## Goal of the exercise
Across the entries that follow, how many lines have the word "Bool" in them? Give only the number.

Segment Start: Supplied data

/-- A write of FBS_TXREQ (R327). -/
def State.txRequest (s : State) (n m : Nat) : State :=
  if !s.domOn 8 then s else (maskBits m).foldl (fun s b => s.txRequest1 n b) s

/-- TX_REQUEST. -/
def execTxRequest (ch : Fin 4) (mask : BitVec 3) (s : State) : Res := .next (s.txRequest ch.val mask.toNat)

/-- The buffer whose frame is on the bus. -/
def State.sending (s : State) (n b : Nat) : Bool :=
  match (s.chan n).tx with
  | some (k, _) => k == b
  | none => false

/-- A cancel of one buffer (R330). -/
def State.txCancel1 (s : State) (n b : Nat) : State :=
  if s.bufState n b ≠ 1 then s
  else if s.sending n b then
    ((s.wr (R.FBS_TXB_STAT_TOOLATE n b) 1).wr (R.FBS_TXB_STAT_CANPEND n b) 1).raise (100 + n)
  else s.bufEnd n b 3

/-- A write of FBS_TXCAN (R330). -/
def State.txCancel (s : State) (n m : Nat) : State :=
  if !s.domOn 8 then s else (maskBits m).foldl (fun s b => s.txCancel1 n b) s

/-- TX_CANCEL. -/
def execTxCancel (ch : Fin 4) (mask : BitVec 3) (s : State) : Res := .next (s.txCancel ch.val mask.toNat)

/-- The key of a frame: the lower wins arbitration (R328). -/
def TxCopy.key (c : TxCopy) : Nat :=
  let rtr := b2n (c.rtr && !c.fdf)
  if c.ide then slice 28 18 c.id * 2 ^ 21 + 2 ^ 20 + 2 ^ 19 + slice 17 0 c.id * 2 + rtr
  else slice 10 0 c.id * 2 ^ 21 + rtr * 2 ^ 20

/-- The pending buffers of a channel, in number order. -/
def State.pendingBufs (s : State) (n : Nat) : List Nat := [0, 1, 2].filter fun b => s.bufState n b == 1

/-- The buffer that a channel selects (R328): by number in ORDER mode; by key in PRIO mode, ties to the lower number. -/
def State.selectBuf (s : State) (n : Nat) : Option Nat :=
  let key := fun b => (sget {} (s.chan n).copies b : TxCopy).key
  match s.pendingBufs n with
  | [] => none
  | b :: bs =>
    if (s.chan n).order then some b
    else some (bs.foldl (fun best k => if key k < key best then k else best) b)

/-- The channel takes part in traffic: enabled, and error-active or error-passive. -/
def State.onBus (s : State) (n : Nat) : Bool :=
  s.domOn 8 && s.on (R.FBS_CFG_EN n) && decide (s.rd (R.FBS_STAT_STATE n) < 2)

/-- FBS_TX_START (R328): the selected buffer's SOF is driven, and the stamp counter taken (R336). -/
def execFbsTxStart (ch : Fin 4) (s : State) : Res :=
  let n := ch.val
  let c := s.chan n
  if !s.onBus n || c.listen || c.tx.isSome then .next s
  else
    match s.selectBuf n with
    | none => .next s
    | some b => .next (s.setChan n { c with tx := some (b, s.rd (R.FBS_TSCNT_COUNT 0)), broken := false })

/-! ### Receive ring (R333 to R335) -/

/-- The data bytes of a DLC (R323, R327). -/
def dlcLen (fdf : Bool) (dlc : Nat) : Nat :=
  if dlc ≤ 8 then dlc else if !fdf then 8 else [12, 16, 20, 24, 32, 48, 64].getD (dlc - 9) 64

/-- The entries of a ring: SIZE held in 8 to 12. -/
def State.ringSize (s : State) (n : Nat) : Nat := 2 ^ max 8 (min 12 (s.rd (R.FBS_RXSIZE_SIZE n)))

/-- The number of the next entry: those written, and those on their way (R281, R334). -/
def State.nextEntry (s : State) (n : Nat) : Nat := (s.rd (R.FBS_RXWR_COUNT n) + (s.chan n).onWay.length) % 2 ^ 32

/-- The ring is full (R334). -/
def State.ringFull (s : State) (n : Nat) : Bool :=
  decide (s.ringSize n ≤ (s.nextEntry n + 2 ^ 32 - s.rd (R.FBS_RXRD_COUNT n)) % 2 ^ 32)

/-- A period of being full is over once the ring is not (R334). -/
def State.ringRoom (s : State) (n : Nat) : State :=
  if (s.chan n).full && s.domOn 5 && !s.ringFull n then s.setChan n { s.chan n with full := false } else s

Segment End: Supplied data

## Task result
4